What Trip.com is good at (and what it’s not)
Based on using it across several trips, here’s what Trip.com does well:
- centralizes almost everything: flights, hotels, trains, transfers, activities, insurance, SIM cards—no need to bounce between a dozen sites;
- shows real‑time availability and prices;
- offers flexible filters (budget, rating, breakfast, airport proximity, free cancellation);
- provides 24/7 multilingual customer support, with many users reporting quick call‑answer times (around 30 seconds, according to Trip.com’s own stats).
Some downsides still exist:
- like any big platform, occasional customer‑service delays show up in negative reviews, especially for refunds or complex changes;
- prices fluctuate, so there’s no guarantee you’ll always get the cheapest fare immediately; you still need to keep an eye on dates.
So Trip.com is not a “never‑need‑anyone‑else” miracle, but it is a very solid one‑stop travel hub for trips, especially for people who want to avoid juggling five different apps.
How you can use Trip.com without feeling like you’re “trusting a random site”
If you’ve never used Trip.com before, here’s a quick roadmap that fits most kinds of trips:
- Pick your starting point:
- flights,
- or hotels,
- or “cheap destinations from my city”.
- Use filters wisely:
- set your budget,
- tick free cancellation if you’re unsure,
- check reviews and stars,
- add breakfast, Wi‑Fi, airport transfer if they matter.

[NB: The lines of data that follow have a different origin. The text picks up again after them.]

@[simp] theorem Dev.passed_mem (d : Dev) (m : OutMsg) : (d.passed m).mem = d.mem := by
  unfold Dev.passed
  split <;> simp

@[simp] theorem Dev.pumpOut_mem (d : Dev) (n m : Nat) : (d.pumpOut n m).mem = d.mem := by
  fun_induction Dev.pumpOut <;> simp [*]

@[simp] theorem Dev.linkPump_mem (d : Dev) (n : Nat) : (d.linkPump n).mem = d.mem := by
  simp [Dev.linkPump]

@[simp] theorem Dev.linkPass_mem (d : Dev) (n : Nat) (m : OutMsg) : (d.linkPass n m).mem = d.mem := by
  simp [Dev.linkPass]

@[simp] theorem Dev.linkSend_mem (d : Dev) (n : Nat) (m : List Word64) : (d.linkSend n m).mem = d.mem := by
  simp [Dev.linkSend]

@[simp] theorem Dev.deliverMsg_mem (d : Dev) (m : TMsg) : (d.deliverMsg m).mem = d.mem := by rfl

@[simp] theorem Dev.sendTo_mem (d0 : Dev) (ttl : Nat) (m : List Word64) (came : optParam (Option (Nat × Nat)) none) :
    (d0.sendTo ttl m came).mem = d0.mem := by
  unfold Dev.sendTo
  dsimp only
  (repeat' split) <;> simp

@[simp] theorem Dev.sendMsg_mem (d : Dev) (m : List Word64) : (d.sendMsg m).mem = d.mem := by
  simp [Dev.sendMsg]

@[simp] theorem Dev.ackMsg_mem (d : Dev) (m : List Word64) (st : Nat) : (d.ackMsg m st).mem = d.mem := by
  simp [Dev.ackMsg]

@[simp] theorem Dev.request_mem (d : Dev) (use : TxUse) (mt dst body : Nat) (rest : List Word64) :
    (d.request use mt dst body rest).mem = d.mem := by
  simp [Dev.request]

@[simp] theorem Dev.closeTx_mem (d : Dev) (t : Nat) : (d.closeTx t).mem = d.mem := by rfl

@[simp] theorem Dev.tookMsg_mem (d : Dev) (m : TMsg) : (d.tookMsg m).mem = d.mem := by
  simp [Dev.tookMsg]

@[simp] theorem Dev.relayMsg_mem (d : Dev) (q : Nat) (m : List Word64) (dev : Nat) : (d.relayMsg q m dev).mem = d.mem := by
  simp [Dev.relayMsg]

/-! ### Tables (Machine/TableOps.lean) -/

@[simp] theorem Dev.updTable_mem (d : Dev) (t : Nat) (f : Table → Table) : (d.updTable t f).mem = d.mem := by
  unfold Dev.updTable
  split <;> simp

@[simp] theorem Dev.countLookup_mem (d : Dev) (g t : Nat) (w : List Word64) (r shard : Nat) :
    (d.countLookup g t w r shard).mem = d.mem := by
  simp [Dev.countLookup]

@[simp] theorem Dev.flushLoad_mem (d : Dev) (g : Nat) : (d.flushLoad g).mem = d.mem := by rfl

/-! ### GATHER (Machine/Gather.lean) -/

@[simp] theorem Dev.askRows_mem (d : Dev) (id : DescId) (tb : List Word64) (ep : Nat) (xs : List (Nat × Nat × Nat × Bool)) :
    (d.askRows id tb ep xs).mem = d.mem := by
  simp [Dev.askRows]

@[simp] theorem Dev.gatherEnd_mem (d : Dev) (id : DescId) : (d.gatherEnd id).mem = d.mem := by
  unfold Dev.gatherEnd
  split <;> simp

@[simp] theorem Dev.freeBytes_mem (d : Dev) (n : Nat) : (d.freeBytes n).2.mem = d.mem := by
  induction n generalizing d with
  | zero => rfl
  | succ n ih => simp [Dev.freeBytes, ih]

/-! ### Table commands (Machine/Tables.lean) -/

@[simp] theorem Dev.dropTable_mem (d : Dev) (t : Nat) : (d.dropTable t).mem = d.mem := by rfl

@[simp] theorem Dev.tableRetire_mem (d : Dev) (id : DescId) : (d.tableRetire id).mem = d.mem := Dev.withRun_mem fun r e => by simp

@[simp] theorem Dev.sketchDecay_mem (d : Dev) (id : DescId) : (d.sketchDecay id).mem = d.mem := Dev.withRun_mem fun r e => by simp

@[simp] theorem Dev.epochOpen_mem (d : Dev) (id : DescId) : (d.epochOpen id).mem = d.mem := by
  unfold Dev.epochOpen
  split <;> simp

@[simp] theorem Dev.epochAdvance_mem (d : Dev) (t : Nat) : (d.epochAdvance t).mem = d.mem := by
  unfold Dev.epochAdvance
  split <;> simp

/-! ### Row updates (Machine/UpdateOps.lean) -/

@[simp] theorem Dev.trainPred_mem (d : Dev) (u : RowUpdate) (contended : Bool) : (d.trainPred u contended).mem = d.mem := by rfl

@[simp] theorem Dev.storePre_mem (d : Dev) (t row stamp newer wc : Nat) (slot : List Byte) (poison : Bool) :
    (d.storePre t row stamp newer wc slot poison).mem = d.mem := by
  simp [Dev.storePre]

@[simp] theorem Dev.acceptStep_mem (d : Dev) (t step : Nat) (x : StepUpd) : (d.acceptStep t step x).2.mem = d.mem := by
  unfold Dev.acceptStep
  split <;> simp

@[simp] theorem Dev.setStep_mem (d : Dev) (t step : Nat) (b : Option StepBuf) : (d.setStep t step b).mem = d.mem := by rfl

@[simp] theorem Dev.stepNext_mem (d : Dev) (t n : Nat) : (d.stepNext t n).mem = d.mem := by
  fun_induction Dev.stepNext <;> simp [*]

@[simp] theorem Dev.stepRun_mem (d : Dev) (t : Nat) : (d.stepRun t).mem = d.mem := by
  simp [Dev.stepRun]

@[simp] theorem Dev.issueUpd_mem (d : Dev) (id : DescId) (x : PendUpd) : (d.issueUpd id x).mem = d.mem := by
  unfold Dev.issueUpd
  dsimp only
  (repeat' split) <;> simp

@[simp] theorem Dev.pumpUpd_mem (d : Dev) (id : DescId) : (d.pumpUpd id).mem = d.mem := by
  unfold Dev.pumpUpd
  split
  · rfl
  split
  · rfl
  · exact foldl_keeps (fun p : Dev × List Nat => p.1.mem) _ (d, []) fun p x => by simp only [Dev.fst_mem_ite]; simp

@[simp] theorem Dev.settleUpd_mem (d : Dev) (id : DescId) : (d.settleUpd id).mem = d.mem := by
  unfold Dev.settleUpd
  dsimp only
  (repeat' split) <;> simp

@[simp] theorem Dev.updPos_mem (d : Dev) (id : DescId) (pos st site : Nat) : (d.updPos id pos st site).mem = d.mem := by
  simp [Dev.updPos]

@[simp] theorem Dev.updEnd_mem (d : Dev) (u : RowUpdate) (st site : Nat) : (d.updEnd u st site).mem = d.mem := by
  unfold Dev.updEnd
  (repeat' split) <;> simp

/-! ### UPDATE (Machine/Updates.lean) -/

@[simp] theorem Dev.stepEnds_mem (d : Dev) (t step dev : Nat) : (d.stepEnds t step dev).mem = d.mem := by
  unfold Dev.stepEnds
  split <;> simp

@[simp] theorem Dev.relayUpd_mem (d : Dev) (u : RowUpdate) (dev : Nat) : (d.relayUpd u dev).mem = d.mem := by
  unfold Dev.relayUpd
  dsimp only
  split
  · simp
  split
  · simp
  · split <;> simp

@[simp] theorem Dev.tookRow_mem (d : Dev) (m : ReqMsg) : (d.tookRow m).mem = d.mem := by rfl

@[simp] theorem Dev.granuleDone_mem (d : Dev) (u : RowUpdate) (line : Nat) (r : Option ErrStatus) (site : Nat) :
    (d.granuleDone u line r site).mem = d.mem := by rfl

@[simp] theorem Dev.rowCmp_mem (d : Dev) (txid : Nat) (r : Option ErrStatus) (site : Nat) : (d.rowCmp txid r site).mem = d.mem := by
  fun_cases Dev.rowCmp <;> simp

@[simp] theorem Dev.determLimit_mem (d : Dev) (t step : Nat) : (d.determLimit t step).mem = d.mem := by
  unfold Dev.determLimit
  split <;> simp

/-! ### Migration (Machine/Migrate.lean) -/

@[simp] theorem Dev.updMigr_mem (d : Dev) (t row : Nat) (f : Migr → Migr) : (d.updMigr t row f).mem = d.mem := by rfl

@[simp] theorem Dev.dropMigr_mem (d : Dev) (id : DescId) : (d.dropMigr id).mem = d.mem := by rfl

@[simp] theorem Dev.settleMigr_mem (d : Dev) (id : DescId) : (d.settleMigr id).mem = d.mem := by
  unfold Dev.settleMigr
  split <;> simp

@[simp] theorem Dev.skipMigr_mem (d : Dev) (id : DescId) : (d.skipMigr id).mem = d.mem := by
  simp [Dev.skipMigr]

@[simp] theorem Dev.tellAbort_mem (d : Dev) (m : Migr) : (d.tellAbort m).mem = d.mem := by
  simp [Dev.tellAbort]

@[simp] theorem Dev.committed_mem (d : Dev) (t row : Nat) : (d.committed t row).mem = d.mem := by
  unfold Dev.committed
  split <;> simp

/-! ### Kernels (Machine/Kernel.lean) -/

@[simp] theorem Dev.dropUnfit_mem (d : Dev) : d.dropUnfit.mem = d.mem := by
  simp [Dev.dropUnfit]

@[simp] theorem Dev.prepCore_mem (d : Dev) (r : Run) (team rank c : Nat) (pre : List Byte) :
    (d.prepCore r team rank c pre).mem = d.mem := by
  simp [Dev.prepCore]

@[simp] theorem Dev.kernel_mem (d : Dev) (id : DescId) (_h : List HostAnswer) : (d.kernel id _h).mem = d.mem := by
  unfold Dev.kernel
  split <;> simp

@[simp] theorem Dev.staggerWindow_mem (d : Dev) (q : Nat) : (d.staggerWindow q).mem = d.mem := by
  simp [Dev.staggerWindow]

@[simp] theorem Dev.coreIdle_mem (d : Dev) (stopped : Bool) (c : Nat) : (d.coreIdle stopped c).mem = d.mem := by
  simp [Dev.coreIdle]

@[simp] theorem Dev.retireCore_mem (d : Dev) (c : Nat) : (d.retireCore c).mem = d.mem := by
  simp [Dev.retireCore]

@[simp] theorem Dev.sramError_mem (d : Dev) (c : Nat) : (d.sramError c).mem = d.mem := by
  simp [Dev.sramError]

/-! ### Descriptors (Machine/Descriptor.lean) -/

@[simp] theorem Dev.countRefusal_mem (d : Dev) (st : Nat) : (d.countRefusal st).mem = d.mem := by
  simp [Dev.countRefusal]

@[simp] theorem Dev.enterRun_mem (d : Dev) (r : Run) (err : Option Nat) : (d.enterRun r err).mem = d.mem := by
  unfold Dev.enterRun
  split <;> simp

/-! ### Completion and COPY (Machine/Queues.lean) -/

@[simp] theorem Dev.abortHead_mem (d : Dev) (q : Nat) : (d.abortHead q).mem = d.mem := by
  unfold Dev.abortHead
  split <;> simp

@[simp] theorem Dev.writeQdbCfg_mem (d : Dev) (q : Nat) (v : Word64) : (d.writeQdbCfg q v).mem = d.mem := by
  simp [Dev.writeQdbCfg]

@[simp] theorem Dev.writeQdbBase_mem (d : Dev) (q : Nat) (ring : Bool) (v : Word64) : (d.writeQdbBase q ring v).mem = d.mem := by
  simp [Dev.writeQdbBase]

@[simp] theorem Dev.doorbell_mem (d : Dev) (ctx q tail : Nat) : (d.doorbell ctx q tail).mem = d.mem := by
  simp [Dev.doorbell]

@[simp] theorem Dev.fence_mem (d : Dev) (id : DescId) : (d.fence id).mem = d.mem := Dev.withRun_mem fun r e => by simp

@[simp] theorem Dev.finishRecord_mem (d : Dev) (id : DescId) (ok : Bool) : (d.finishRecord id ok).mem = d.mem := by
  unfold Dev.finishRecord
  split <;> simp

@[simp] theorem Dev.settleCopy_mem (d : Dev) (id : DescId) : (d.settleCopy id).mem = d.mem := by
  unfold Dev.settleCopy
  split <;> simp

@[simp] theorem Dev.failCopy_mem (d : Dev) (id : DescId) (st : Nat) : (d.failCopy id st).mem = d.mem := by
  simp [Dev.failCopy]

@[simp] theorem Dev.overlapFree_mem (d : Dev) (r : Run) (off : Nat) (bs : List Byte) : (d.overlapFree r off bs).2.mem = d.mem := by
  simp [Dev.overlapFree]

@[simp] theorem Dev.countHost_mem (d : Dev) (agent n : Nat) : (d.countHost agent n).mem = d.mem := by unfold Dev.countHost; rfl

/-! ### Cache commands (Machine/Caches.lean) -/

@[simp] theorem Dev.l1Clean_mem (d : Dev) (n : Nat) (l : CLine) : (d.l1Clean n l).mem = d.mem := by
  simp [Dev.l1Clean]

@[simp] theorem Dev.opDone_mem (d : Dev) (n : Nat) (o : CacheOp) : (d.opDone n o).mem = d.mem := by rfl

@[simp] theorem Dev.startOp_mem (d : Dev) (n : Nat) (o : CacheOp) : (d.startOp n o).mem = d.mem := by rfl

@[simp] theorem Dev.enableCache_mem (d : Dev) (n : Nat) : (d.enableCache n).mem = d.mem := by rfl

@[simp] theorem Dev.disableCache_mem (d : Dev) (n : Nat) : (d.disableCache n).mem = d.mem := by
  simp [Dev.disableCache]

@[simp] theorem Dev.pcmd_mem (d : Dev) (n code : Nat) : (d.pcmd n code).mem = d.mem := by
  simp [Dev.pcmd]

@[simp] theorem Dev.writeCacheEnable_mem (d : Dev) (v : Nat) : (d.writeCacheEnable v).mem = d.mem := by
  fun_cases Dev.writeCacheEnable
  · exact foldl_keeps Dev.mem _ d fun _ _ => rfl
  · rw [Dev.foldl_mem, Dev.foldl_mem] <;> simp

@[simp] theorem Dev.cacheCommand_mem (d : Dev) (v : Nat) : (d.cacheCommand v).mem = d.mem := by
  fun_cases Dev.cacheCommand
  · rfl
  · exact foldl_keeps Dev.mem _ d fun _ _ => rfl
  · rw [Dev.setProg_mem]
    exact foldl_keeps Dev.mem _ d fun e n => by simp

@[simp] theorem Dev.wayRestore_mem (d : Dev) (v : Nat) : (d.wayRestore v).mem = d.mem := by
  simp [Dev.wayRestore]

@[simp] theorem Dev.rangeOver_mem (d : Dev) (r : Run) (done : Bool) : (d.rangeOver r done).mem = d.mem := by
  simp [Dev.rangeOver]

@[simp] theorem Dev.rangeStart_mem (d : Dev) (r : Run) : (d.rangeStart r).mem = d.mem := by
  unfold Dev.rangeStart
  dsimp only
  split
  · rfl
  split
  · simp
  split
  · rfl
  · rw [Dev.foldl_mem] <;> simp

@[simp] theorem Dev.rangeEntry_mem (d : Dev) (id : DescId) (h : Nat) : (d.rangeEntry id h).mem = d.mem := by
  unfold Dev.rangeEntry
  split <;> simp

@[simp] theorem Dev.unlockWays_mem (d : Dev) (m : Nat) : (d.unlockWays m).mem = d.mem := foldl_keeps Dev.mem _ d fun _ _ => rfl

@[simp] theorem Dev.lockWays_mem (d : Dev) (m : Nat) : (d.lockWays m).1.mem = d.mem := foldl_keeps Dev.mem _ d fun _ _ => rfl

@[simp] theorem Dev.rangeEnd_mem (d : Dev) : d.rangeEnd.mem = d.mem := by
  unfold Dev.rangeEnd
  split <;> simp

/-! ### Loads and stores (Machine/CoreMem.lean) -/

@[simp] theorem Dev.dropSettled_mem (d : Dev) (c : Nat) : (d.dropSettled c).mem = d.mem := by rfl

@[simp] theorem Dev.noteFail_mem (d : Dev) (c : Nat) (da : Word64) : (d.noteFail c da).mem = d.mem := by rfl

@[simp] theorem Dev.pfPump_mem (d : Dev) (c n : Nat) : (d.pfPump c n).mem = d.mem := by
  induction n generalizing d with
  | zero => rfl
  | succ n ih =>
    unfold Dev.pfPump
    dsimp only
    split <;> simp [ih]

@[simp] theorem Dev.pfMiss_mem (d : Dev) (c line : Nat) (da : Word64) : (d.pfMiss c line da).mem = d.mem := by
  simp [Dev.pfMiss]

@[simp] theorem Dev.pfHit_mem (d : Dev) (c line : Nat) : (d.pfHit c line).mem = d.mem := by
  simp [Dev.pfHit]

@[simp] theorem Dev.l1Touch_mem (d : Dev) (c line : Nat) : (d.l1Touch c line).mem = d.mem := by rfl

@[simp] theorem Dev.loadDone_mem (d : Dev) (c : Nat) (w : CoreWait) (sector : Nat) (x : Sector) (poison : Bool) :
    (d.loadDone c w sector x poison).mem = d.mem := by
  simp [Dev.loadDone]

@[simp] theorem Dev.loadMiss_mem (d : Dev) (c : Nat) (w : CoreWait) (kind : ReqKind) (sector : Nat) (rt : RType) :
    (d.loadMiss c w kind sector rt).mem = d.mem := by rfl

- Compare one‑way vs round‑trip and flexible dates:
Often, adding ±1–2 days or choosing a different time of day drops the price by tens of pounds. - Check the app for extra deals:
Trip.com’s app often has exclusive app‑only discounts, loyalty points, and easier trip management than the desktop site. - Click through the “Manage trips” section:
This is where you can track changes, reschedule, or contact support if something goes wrong. - Stay calm when you see the word “Middleman”:
Yes, you’re not paying the airline/hotel directly, but in many cases Trip.com gives you better visibility across providers and sometimes lower prices than booking on separate sites.
My bottom‑line advice
If you’re tired of:
- switching between apps to check flights, hotels, and trains,
- missing last‑minute deals because they’re hidden in one platform,
- dealing with fragmented support when something changes on your trip,
then Trip.com is worth trying as a home‑base booking tool before you book your next journey.
It’s not perfect, but it’s one of the few tools that actually lets you plan, book, and manage all of your travel pieces in one place—without printing a separate sheet of instructions for every part of the trip.
If you want, you can open uk.trip.com, pick your next city, and test it with a short, flexible‑date trip first. The worst that can happen? You’ll find a deal you wouldn’t have seen otherwise.